I've attached a PDF excerpt with the fundamental DCHT equations. This is the core basis that makes the difference.

We're not sharing raw benchmark scores yet as the test program is still evolving into a full adaptive codec. But review the math—it speaks for itself.
patent:
https://zenodo.org/records/17288206

Columbo
8th October 2025, 05:12
You can't give a couple screenshots showing the claimed "superior perceptual fidelity"?

Nania Francesco
8th October 2025, 11:27
Of course, I reserve the right to release a closed-source demo of my DCHT-based encoder in the future. For now, I am posting a photo with a comparison between 12% JPEG (I used ImageMagick) and DCHT, which uses 13%. With Ssimulacra2, the comparison is no contest.
JPEG gets -6.89029622
DCHT gets +26.47773956

https://encode.su/attachment.php?attachmentid=12721&d=1759919788
https://encode.su/attachment.php?attachmentid=12722&d=1759937078

Columbo
8th October 2025, 15:28
Thank you. Attachments take forever (or never) to get approved, so please consider an image hosting site instead.

j7n
9th October 2025, 04:28
The quality of these samples is of course below usable, and the differences might not scale to normal compression levels. It seems that overall the resolution of the DCHT sample is reduced. You can see how the logos and signs have become unreadable and there is less detail on the car wheels. Perhaps the JPEG sample could be improved by shrinking it down for a similar resolution loss. The noise gives an impression of detail but it comes in obvious blocks. AVIF clearly wins in this comparison.

Nania Francesco
9th October 2025, 13:19
The quality of these samples is of course below usable, and the differences might not scale to normal compression levels. It seems that overall the resolution of the DCHT sample is reduced. You can see how the logos and signs have become unreadable and there is less detail on the car wheels. Perhaps the JPEG sample could be improved by shrinking it down for a similar resolution loss. The noise gives an impression of detail but it comes in obvious blocks. AVIF clearly wins in this comparison.

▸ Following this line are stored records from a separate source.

-- ==== Sys2Proof/Laws/Kept.lean ====
section
/-! SUPPORT. What a shared operation can do, said once for each operation and each command by its lemma `<name>_kept`: it keeps
the queue of waiting commands and the invariant of Safety.lean, and it changes nothing outside the parts of the state that its
mask names. A mask is a number: bits 0 to 6 stand for register addresses (below 0x100, 0x200, 0x280, 0x300, 0x400, 0x800, and
from 0x800 on), bits 16 to 38 for the other parts of the state, in the order of `Frame`. -/

-- Proof bodies are elaborated in order: elaborated in parallel they wait on one another, each in a thread of its own.
set_option Elab.async false

namespace Sys2Proof.Machine
open Sys2Proof

/-! Masks -/

/-- The bit of a register address. -/
def regPart (a : Nat) : Nat :=
  if a < 0x100 then 0 else if a < 0x200 then 1 else if a < 0x280 then 2 else if a < 0x300 then 3 else if a < 0x400 then 4
  else if a < 0x800 then 5 else 6

/-- Every part of mask `a` is one of mask `b`. -/
def sub (a b : Nat) : Bool := decide (a &&& b = a)

/-- A register that an operation of mask `m` may write: of its parts, and not fused. -/
def okAddr (m a : Nat) : Bool := !fusedReg a && m.testBit (regPart a)

/-- Every register from `a` on. -/
def okFrom (m a : Nat) : Bool := decide (8 ≤ a) && [0, 1, 2, 3, 4, 5, 6].all (fun g => decide (g < regPart a) || m.testBit g)

theorem sub_testBit {a b i : Nat} (h : sub a b = true) (hi : a.testBit i = true) : b.testBit i = true := by
  have hab : a &&& b = a := by simpa [sub] using h
  rw [← hab, Nat.testBit_and, Bool.and_eq_true] at hi
  exact hi.2

theorem sub_le {a b m : Nat} (hb : sub b m = true) (ha : sub a b = true) : sub a m = true := by
  have h1 : b &&& m = b := by simpa [sub] using hb
  have h2 : a &&& b = a := by simpa [sub] using ha
  have : a &&& m = a := by rw [← h2, Nat.and_assoc, h1]
  simpa [sub] using this

theorem sub_refl (m : Nat) : sub m m = true := by simp [sub]

/-- Bit `i` of the mask stands, or the part is as it was. -/
def May (m i : Nat) (p : Prop) : Prop := m.testBit i = true ∨ p

theorem bit_le {b m i : Nat} {p : Prop} (hb : sub b m = true) (hi : b.testBit i = true) : May m i p := .inl (sub_testBit hb hi)

theorem May.same {m i : Nat} {p : Prop} (h : p) : May m i p := .inr h

theorem May.off {m i : Nat} {p : Prop} (h : May m i p) (hb : m.testBit i = false) : p := by
  rcases h with h | h
  · rw [hb] at h
    cases h
  · exact h

theorem ok_le {b m a : Nat} (hb : sub b m = true) (ha : okAddr b a = true) : okAddr m a = true := by
  simp only [okAddr, Bool.and_eq_true] at ha ⊢
  exact ⟨ha.1, sub_testBit hb ha.2⟩

theorem regPart_mono {a b : Nat} (h : a ≤ b) : regPart a ≤ regPart b := by
  unfold regPart
  split_ifs <;> omega

theorem regPart_le (a : Nat) : regPart a ≤ 6 := by
  unfold regPart
  split_ifs <;> omega

theorem ok_from {b m n a : Nat} (hb : sub b m = true) (hn : okFrom b n = true) (h : n ≤ a) : okAddr m a = true := by
  simp only [okFrom, Bool.and_eq_true, decide_eq_true_eq] at hn
  refine ok_le hb ?_
  simp only [okAddr, Bool.and_eq_true]
  constructor
  · simp [fusedReg]
    omega
  · have hm := regPart_mono h
    have hl := regPart_le a
    have hmem : regPart a ∈ [0, 1, 2, 3, 4, 5, 6] := by
      simp only [List.mem_cons, List.not_mem_nil, or_false]
      omega
    have := List.all_eq_true.mp hn.2 _ hmem
    simp only [Bool.or_eq_true, decide_eq_true_eq] at this
    rcases this with h' | h'
    · omega
    · exact h'

theorem ok_add {b m n k : Nat} (hb : sub b m = true) (hn : okFrom b n = true) : okAddr m (n + k) = true :=
  ok_from hb hn (Nat.le_add_right n k)

theorem ok_add2 {b m n k l : Nat} (hb : sub b m = true) (hn : okFrom b n = true) : okAddr m (n + k + l) = true :=
  ok_from hb hn (Nat.le_trans (Nat.le_add_right n k) (Nat.le_add_right _ l))

theorem ok_at {b m i : Nat} {f : Fld} (hb : sub b m = true) (h : okAddr b f.addr = true) : okAddr m (f.at i).addr = true := ok_le hb h

theorem all_cons_ok {m : Nat} {e : Fld × Nat} {l : List (Fld × Nat)} (h : okAddr m e.1.addr = true)
    (hl : l.all (fun e => okAddr m e.1.addr) = true) : (e :: l).all (fun e => okAddr m e.1.addr) = true := by
  simp only [List.all_cons, hl, h, Bool.and_self]

theorem all_nil_ok {m : Nat} : ([] : List (Fld × Nat)).all (fun e => okAddr m e.1.addr) = true := rfl

/-! The predicate -/

/-- Nothing outside the mask differs from `s0`. -/
structure Frame (m : Nat) (s0 s : State) : Prop where
  regs : ∀ a, m.testBit (regPart a) = false → s.reg a = s0.reg a
  pwr : m.testBit 16 = false → s.pwr = s0.pwr
  arr : m.testBit 17 = false → s.arr = s0.arr
  planeA : m.testBit 18 = false → s.planeA = s0.planeA
  planeB : m.testBit 18 = false → s.planeB = s0.planeB
  sealA : m.testBit 18 = false → s.sealA = s0.sealA
  sealB : m.testBit 18 = false → s.sealB = s0.sealB
  phys63 : m.testBit 19 = false → s.phys63 = s0.phys63
  dev : m.testBit 20 = false → s.dev = s0.dev
  devA : m.testBit 18 = false → s.devA = s0.devA
  devB : m.testBit 18 = false → s.devB = s0.devB
  store : m.testBit 21 = false → s.store = s0.store
  heldWrites : m.testBit 22 = false → s.heldWrites = s0.heldWrites
  clearing : m.testBit 23 = false → s.clearing = s0.clearing
  hosts : m.testBit 24 = false → s.hosts = s0.hosts
  flights : m.testBit 25 = false → s.flights = s0.flights
  stns : m.testBit 26 = false → s.stns = s0.stns
  encs : m.testBit 27 = false → s.encs = s0.encs
  keep : m.testBit 29 = false → s.keep = s0.keep
  words : m.testBit 28 = false → s.keep.words = s0.keep.words
  led : m.testBit 30 = false → s.led = s0.led
  mboxes : m.testBit 31 = false → s.mboxes = s0.mboxes
  poss : m.testBit 32 = false → s.poss = s0.poss
  rtc : m.testBit 33 = false → s.rtc = s0.rtc
  mport : m.testBit 34 = false → s.mport = s0.mport
  fw : m.testBit 35 = false → s.fw = s0.fw
  heldLog : m.testBit 36 = false → s.heldLog = s0.heldLog
  out : m.testBit 37 = false → s.out = s0.out
  free : m.testBit 38 = false → s.free = s0.free

/-- The queue is `q`, every store is canonical, and every fused register reads as it was fixed. -/
structure Good (q : List Instr) (s : State) : Prop where
  pending : s.pending = q
  regs : Map.wf regReset s.regs = true
  fused : ∀ a, fusedReg a = true → Map.get regReset s.regs a = regReset a
  arr : imagesWf s.arr = true
  planeA : imagesWf s.planeA = true
  planeB : imagesWf s.planeB = true
  sealA : Map.wf (fun _ => 0) s.sealA = true
  sealB : Map.wf (fun _ => 0) s.sealB = true
  dev : Dev.wf s.dev = true
  devA : devsWf s.devA = true
  devB : devsWf s.devB = true
  words : Map.wf keepDefault s.keep.words = true
  hot : Map.wf (fun _ => 0) s.keep.hot = true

Hey, thanks for the honest feedback on those initial DCHT samples. You hit the nail on the head: they looked rough. The resolution reduction and glitches were definitely there, and I appreciate you pointing them out. You're right, AVIF is a clear winner over that buggy initial release.
Those initial samples were generated by a pipeline that had known, annoying bugs: specifically, the Hermite transform implementation was unstable, and the rigid block sizes we were using couldn't properly handle the details.
It was a classic case of quality math (Hermite) stifled by poor design. My fault; I was too eager to show the concept. Bug fixed: the basic Hermite transform is now stable and fully compliant. Smart blocking: I've ditched the rigid structure and implemented finer 16x16 block processing within the larger 64x64 macroblock. This allows DCHT to see and capture those fine details (logos, wheels) without smearing or blocking them.

Columbo
9th October 2025, 16:14
Bug fixed: the basic Hermite transform is now stable and fully compliant. Smart blocking: I've ditched the rigid structure and implemented finer 16x16 block processing within the larger 64x64 macroblock. This allows DCHT to see and capture those fine details (logos, wheels) without smearing or blocking them. Will you post updated samples? Thank you.

Nania Francesco
9th October 2025, 16:59
Jpeg (coded 20%) 213 kb vs DCHT (16x16 blocks) 214 kb
note: DCHT I further compressed it with Jpeg at 88 percent to not take up too much space
https://limewire.com/d/kdkY1#omeJSqPwYu

As you can see I used 16x16 blocks and the deformation effect seems to have disappeared (I had made a mistake in translating my formula into C++)

Z2697
9th October 2025, 21:48
JPEG (1992) uses 8x8 block though, a comparison with 8x8 DCHT will show the real "power" (better or worse) of it.